A recent report by the Center for Gender and Refugee Studies and Kids in Need of Defense highlighted the cases of several unaccompanied children seeking refuge in the United States from gang violence. Here are a few excerpts from the report:

  • An immigration judge held that a fourteen-year-old Guatemalan girl endured persecution when gang members forced her into their car at gunpoint and threatened to harm her if she reported them to the police. Shortly after this incident, she witnessed gang members kidnap two girls from her school who were later found dead.
  • An immigration judge found that a Salvadoran boy was “hounded at school by the gang members . . . and was personally threatened with death” The boy witnessed gang members threaten and badly beat his brother, all while under the age of eleven. Nevertheless, the judge ruled that he did not suffer past persecution.

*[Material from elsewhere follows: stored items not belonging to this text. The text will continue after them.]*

-- ==== Sys2Proof/Certificates/Slice0/Obligations.lean ====
section
/-! DEFINITION. The statements for the provers: what each command does, family by family; the rules of the register file, the
boot flash and the queue; and what every step keeps. -/

open Sys2Proof Sys2Proof.Machine

/-- The supply and the requests of the case (R439, R451, R564): where VSTBY comes and goes, what the straps leave, and
what an on or off request does while the device is off. -/
def Obligations.SupplyCommands : Prop :=
  (∀ s : State, s.pw.dev = .noVstby → ∃ t, exec .vstbyRise s = .next t ∧ t.pw.dev = .off ∧
      t.pw.pwrOn = s.pw.pwrOn ∧ (∀ f i, t.reg f i = f.init) ∧
      t = { s with regs := [], pw := t.pw, res := t.res, rt := State.reset.rt }) ∧
  (∀ s : State, s.pw.dev ≠ .noVstby → ∃ t, exec .vstbyLoss s = .next t ∧ t.pw.dev = .noVstby ∧ t.pw.enables = 0 ∧
      t.pw.highZ = true ∧ (∀ f i, t.reg f i = f.init) ∧ t.plan = none ∧ t.hp.link = .down ∧ t.at_.buffer = [] ∧
      t.at_.parts = s.at_.parts ∧ t.md.frames = s.md.frames ∧ t.flash.cells = s.flash.cells ∧ t.out = s.out) ∧
  (∀ (s : State) (v : BitVec 8), s.pw.dev ≠ .noVstby → s.pw.straps = none → ∃ t, exec (.strapSample v) s = .next t ∧
      t.pw = { s.pw with straps := some (if v.toNat / 64 == 1 then v &&& 0x3F#8 else v), highZ := false } ∧
      t = { s with pw := t.pw, regs := t.regs } ∧ SameRegs [(.PRC_RES_STATUS_CHG_EN, 0)] s t) ∧
  (∀ s : State, s.pw.dev = .off → s.pw.enables = 0 → s.pw.straps.isSome → s.pw.pwrOn = false → s.pw.wakeLatched = false →
      s.flag .FBX_SEQ_ON_LATCHED 0 = false →
      exec .minimumOffTimeExpiry s =
        .next { s with pw := { s.pw with minOffDone := true, dev := .standby, previous := .off } }) ∧
  (∀ s : State, s.pw.dev = .off → exec .onRequest s =
      .next ((({ s with pw := { s.pw with pwrOn := true } } : State).setReg .FBX_SEQ_RETRIES_LEFT 0 s.retries).setFlag
        .FBX_SEQ_ON_LATCHED 0 true)) ∧
  (∀ s : State, s.pw.dev = .off ∨ s.pw.dev = .standby → exec .offRequest s =
      .next (({ s with pw := { s.pw with pwrOn := false, wakeLatched := false, chipReset := false } } : State).setFlag
        .FBX_SEQ_ON_LATCHED 0 false)) ∧
  (∀ s : State, s.pw.dev = .recovery → exec .offReqWrite s =
      .next ((s.setFlag .FBX_SEQ_OFF_LATCHED 0 true).setFlag .FBX_SEQ_ON_LATCHED 0 false))

/-- Powering up and down (R447 to R450, R457, R552): what entry to POWERING leaves, the next step, a step that times out,
the reversal, the retry, and the switching of a power-domain group. -/
def Obligations.SequencerCommands : Prop :=
  (∀ s : State, RegsOk s.regs →
    s.enterPowering.pw.dev = .powering ∧ s.enterPowering.pw.previous = s.pw.dev ∧
    s.enterPowering.pw.enables = s.pw.enables ||| 1#48 ∧ s.enterPowering.pw.wakeLatched = false ∧
    s.enterPowering.reg .FBX_SEQ_STEP 0 = 1 ∧ s.enterPowering.flag .FBX_SEQ_HALL 0 = true ∧
    s.enterPowering.reg .FBX_SEQ_PHASE 0 = 1 ∧ s.enterPowering.reg .HALL_STATE_HALT_CAUSE 0 = 0 ∧
    s.enterPowering.reg .FBX_SEQ_RETRIES_LEFT 0 = s.reg .FBX_SEQ_RETRIES_LEFT 0 ∧
    s.enterPowering.reg .PRC_IN_STATUS_VIN 0 = s.reg .PRC_IN_STATUS_VIN 0 ∧
    s.enterPowering.beat = s.beat ∧ s.enterPowering = { s with regs := s.enterPowering.regs, pw := s.enterPowering.pw }) ∧
  ((∀ s : State, s.poweringUp = true → s.pw.delaying = true → s.flag .FBX_SEQ_HALL 0 = true →
      s.reg .FBX_SEQ_STEP 0 < 4 → RegsOk s.regs →
      ∃ t, exec .stepDelayExpiry s = .next t ∧ t.reg .FBX_SEQ_STEP 0 = s.reg .FBX_SEQ_STEP 0 + 1 ∧
        t.pw.enables = s.pw.enables ||| (hallStep (s.reg .FBX_SEQ_STEP 0 + 1)).enable ∧ t.pw.dev = s.pw.dev ∧
        t = { s with regs := t.regs, pw := t.pw }) ∧
  (∀ s : State, (s.pw.dev = .powering ∨ s.pw.dev = .boot) → s.stepWaits = true → s.flag .FBX_SEQ_OFF_LATCHED 0 = false →
      exec .stepTimeout s =
        .next ((({ s with pw := { s.pw with timeouts := s.pw.timeouts ++ [s.lateMonitor] } } : State).satReg
          .FBX_RAILCNT_SEQ_TIMEOUTS s.lateMonitor 1).sequenceFault s.lateMonitor)) ∧
  (∀ s : State, s.reg .FBX_SEQ_PHASE 0 = 2 ∨ s.reg .FBX_SEQ_PHASE 0 = 3 → s.pw.delaying = true →
      1 < s.reg .FBX_SEQ_STEP 0 → exec .powerDownStepDelay s =
        .next ((s.setReg .FBX_SEQ_STEP 0 (s.reg .FBX_SEQ_STEP 0 - 1)).dropStep (s.flag .FBX_SEQ_HALL 0)
          (s.reg .FBX_SEQ_STEP 0 - 1))) ∧
  (∀ s : State, s.pw.dev = .seqFault → s.reg .FBX_SEQ_PHASE 0 = 0 → s.reg .FBX_SEQ_RETRIES_LEFT 0 ≠ 0 →
      exec .seqFaultRetry s = .next (s.setReg .FBX_SEQ_RETRIES_LEFT 0 (s.reg .FBX_SEQ_RETRIES_LEFT 0 - 1)).enterPowering) ∧
  (∀ (s : State) (g : Fin 46) (on : Bool) (rest : List (Nat × Bool)), s.pw.switching = (g.val, on) :: rest →
      RegsOk s.regs → ∃ t, exec (.groupSwitchDone g) s = .next t ∧ t.pw.switching = rest ∧
        (t.flag .FBX_PD_SWITCHING 0 = !rest.isEmpty) ∧
        t = { s with regs := t.regs, pw := { s.pw with switching := rest } } ∧
        SameRegs [(.FBX_PD_ON, 0), (.FBX_PD_SWITCHING, 0)] s t))

/-- Rail monitors (R443, R444, R447, R453, R459, R571): a conversion, a monitor that qualifies, and the fault that an
excursion longer than the glitch filter, or the loss of the local reference, is. -/
def Obligations.RailMonitors : Prop :=
  (∀ (s : State) (m : Mon) (v : BitVec 12), s.pw.dev ≠ .noVstby → s.monEnabled m = true → RegsOk s.regs →
      SortedKeys s.pw.outside → ∃ t, exec (.monitorConversion m v) s = .next t ∧ t.reg .FBX_MON_READING m = v.toNat ∧
      let out := v.toNat < s.reg .FBX_MON_LOW m || s.reg .FBX_MON_HIGH m < v.toNat
      t.flag .FBX_MON_OUTSIDE m = out ∧
      lookD t.pw.outside m 0 = (if out then min (lookD s.pw.outside m 0 + 1) 256 else 0) ∧
      t = { s with regs := t.regs, pw := { s.pw with outside := t.pw.outside } } ∧
      SameRegs [(.FBX_MON_READING, m.val), (.FBX_MON_OUTSIDE, m.val)] s t) ∧
  (∀ (s : State) (m : Mon), s.reg .FBX_MON_STATE m = 1 → s.flag .FBX_MON_OUTSIDE m = false → s.poweringUp = false →
      exec (.monitorQualified m) s =
        .next { s.setReg .FBX_MON_STATE m 2 with pw := { s.pw with outside := del s.pw.outside m } }) ∧
  (∀ (s : State) (m : Mon), s.reg .FBX_MON_STATE m = 2 → s.reg .FBX_MON_GLITCH m < lookD s.pw.outside m 0 →
      s.pw.dev ≠ .draining → exec (.railFault m) s =
        .next (s.railFault m (if s.reg .FBX_MON_READING m < s.reg .FBX_MON_LOW m then 2 else 3))) ∧
  (∀ s : State, s.pw.dev ∈ [DevState.powering, .boot, .recovery, .serving, .draining] →
      exec .lrefLoss s = .next (s.railFault 32 4))

/-- The reservoir's commands (R291 to R296, R309): what moves it between its states, and its charge test. -/
def Obligations.ReservoirCommands : Prop :=
  (∀ (s : State) (mv : Nat), s.pw.dev ≠ .noVstby → exec (.resSenseSample mv) s =
      .next (s.setReg .PRC_RES_STATUS_VOLTS 0 (min (mv * s.reg .PRC_RES_CFG1_SENSE_GAIN 0 / 2560) 65535))) ∧
  (∀ s : State, s.res.st = .charging → s.flag .PRC_RES_STATUS_CHG_EN 0 = true →
      exec .reservoirReady s =
          .next (({ s with res := { s.res with vFull := some (s.reg .PRC_RES_STATUS_VOLTS 0) } } : State).setReservoir .ready) ∧
        exec .chgLimitExpiry s = .next (s.reservoirFails 1 false) ∧
        (s.reg .PRC_RES_STATUS_VOLTS 0 < 50 → exec .reservoirAbsent s = .next (s.setReservoir .absent))) ∧
  (∀ (s : State) (ohms : Nat), s.pw.dev ≠ .noVstby → s.res.st = .charging ∨ s.res.st = .ready →
      let t := Config.ntcTemp ohms (s.reg .PRC_NTC_NTC_B 0) (10 * s.reg .PRC_NTC_NTC_NOM 0)
      let s' := s.setReg .PRC_RES_STATUS_TEMP 0 (unsignedOf 16 t)
      exec (.resNtcSample ohms) s = .next (if ohms < 10 ∨ 10000000 < ohms ∨ t < -160 ∨ 500 < t then s.reservoirFails 3 true
        else if s'.inChargeWindow then s' else s'.setReservoir .held)) ∧
  (∀ s : State, s.res.st = .ready → s.flag .PRC_RES_STATUS_CHG_EN 0 = true →
      exec .testNow s = .next s.startTest ∧ (s.res.testDue = true → exec .chargeTestStart s = .next s.startTest)) ∧
  (∀ s : State, s.res.st = .absent ∨ s.res.st = .failed → exec .testNow s = .next s.recharge) ∧
  (∀ (s : State) (drop ms : Nat), s.res.st = .testing → s.res.rising = false → s.res.testDrop ≤ drop →
      exec (.chargeTestFallEnd drop ms) s = .next ({ s with
        res := { s.res with rising := true, fallDrop := s.res.testDrop, fallMs := ms } } : State).charger) ∧
  (∀ s : State, s.res.st = .testing → s.res.rising = true → exec .chargeTestRiseTimeout s = .next (s.reservoirFails 2 false)) ∧
  (∀ (s : State) (ms : Nat), s.res.st = .testing → s.res.rising = true → ms ≤ 60000 → s.pw.dev = .standby →
      exec (.chargeTestRiseEnd ms) s =
        let c := min (2 ^ 32 - 1) (capacitance s.res.testIchg s.res.fallDrop s.res.fallMs ms)
        let t : State := { s with res := { s.res with stored := some (c, s.res.vFull.getD 0), rising := false } }
        let t := (t.setReg .PRC_RES_MEAS_CAP 0 c).setFlag .PRC_RES_STATUS_INCONCLUSIVE 0 false
        let t := (t.setReg .PRC_RES_TEST_LAST_BEAT 0 t.beat).satReg .PRC_RES_TEST_TESTS 0 1
        .next ((t.emit srcChargeTest).setReservoir .ready))

/-- The input, the hold-off and the wake (R460 to R466): the median of three samples, a failure and what it starts while
the device is off or asleep, and the conditions that wake it. -/
def Obligations.InputCommands : Prop :=
  (∀ (s : State) (v : BitVec 12) (a b : Nat) (rest : List Nat), s.pw.dev ≠ .noVstby → s.pw.vinHistory = a :: b :: rest →
      let m := max (min v.toNat a) (min (max v.toNat a) b)
      let t : State := { s with pw := { s.pw with vinHistory := [v.toNat, a, b] } }
      let t := t.setReg .PRC_IN_STATUS_VIN 0 m
      m < s.reg .PRC_IN_CFG_VIN_FAIL 0 → s.reg .PRC_IN_CFG_VIN_FAIL 0 ≤ s.reg .PRC_IN_CFG_VIN_OK 0 →
      exec (.vinSample v) s = .next { t.setFlag .PRC_IN_STATUS_VIN_GOOD 0 false with
        pw := { t.pw with vinLow := s.pw.vinLow + 1 } }) ∧
  (∀ s : State, s.pw.dev = .standby → s.pw.failLimit ≠ 0 → s.reg .PRC_IN_STATUS_VIN 0 < s.reg .PRC_IN_CFG_VIN_FAIL 0 →
      exec .inputFailure s = .next ((({ s with pw := { s.pw with failLimit := 0 } } : State).satReg
        .PRC_IN_STATUS_FAILS 0 1).emit srcInputFailure)) ∧
  (∀ s : State, s.pw.dev = .serving → s.pw.failLimit ≠ 0 → s.reg .PRC_IN_STATUS_VIN 0 < s.reg .PRC_IN_CFG_VIN_FAIL 0 →
      exec .inputFailure s = .next (((({ s with pw := { s.pw with failLimit := 0 } } : State).satReg
        .PRC_IN_STATUS_FAILS 0 1).emit srcInputFailure).drainStart 0 .off)) ∧
  (∀ s : State, 1 ≤ s.reg .HALL_DRAIN_STATUS_STEP 0 → s.reg .HALL_DRAIN_STATUS_STEP 0 < 7 →
      s.reg .PRC_RES_STATUS_VOLTS 0 ≤ s.reg .PRC_RES_CFG0_V_MIN 0 → exec .reservoirExhausted s = .next s.drainCut) ∧
  (∀ s : State, s.pw.dev ≠ .noVstby → s.reg .PRC_IN_CFG_VIN_OK 0 ≤ s.reg .PRC_IN_STATUS_VIN 0 →
      exec .vinGood s = .next (s.setFlag .PRC_IN_STATUS_VIN_GOOD 0 true).tryPower) ∧
  (∀ s : State, s.pw.dev = .slumber →
      let awake := fun (s : State) => ({ s with pw := { s.pw with wakeLatched := true } } : State).tryPower
      exec .wakeN s = .next (awake (s.setFlag .PRC_IN_STATUS_WAKE_N 0 false)) ∧ exec .wakeWrite s = .next (awake s) ∧
      (s.flag .PRC_SLUMBER_WAKE_ARM 0 = true → s.reg .PRC_WAKE_BEAT 0 ≤ s.beat → exec .wakeBeat s = .next (awake s))) ∧
  (∀ s : State, s.pw.dev = .serving → s.ephemeralHeld = false → exec .slumberReq s =
      .next (({ (s.setFlag .PRC_SLUMBER_REFUSED 0 false).setFlag .PRC_IN_STATUS_SR_BROKEN 0 false with
        pw := { s.pw with slumbering := true } } : State).drainStart 1 .slumber)) ∧
  (∀ s : State, s.pw.dev ≠ .noVstby → s.pw.dev ≠ .serving ∨ s.ephemeralHeld = true →
      exec .slumberReq s = .next ((s.setFlag .PRC_SLUMBER_REFUSED 0 true).emit srcSlumberRefused))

  • Despite Edgar Chocoy’s credible testimony that gang members would kill him if he were sent back to Guatemala, an immigration judge denied his claim due to his activities as a former gang member. Seventeen days after he arrived in Guatemala, Edgar was murdered by the gang members he feared.


For those children who happen to live in places where these gangs are most powerful, the risky journey to the U.S. border is a dangerous but preferable alternative to abuse at the hands of these groups.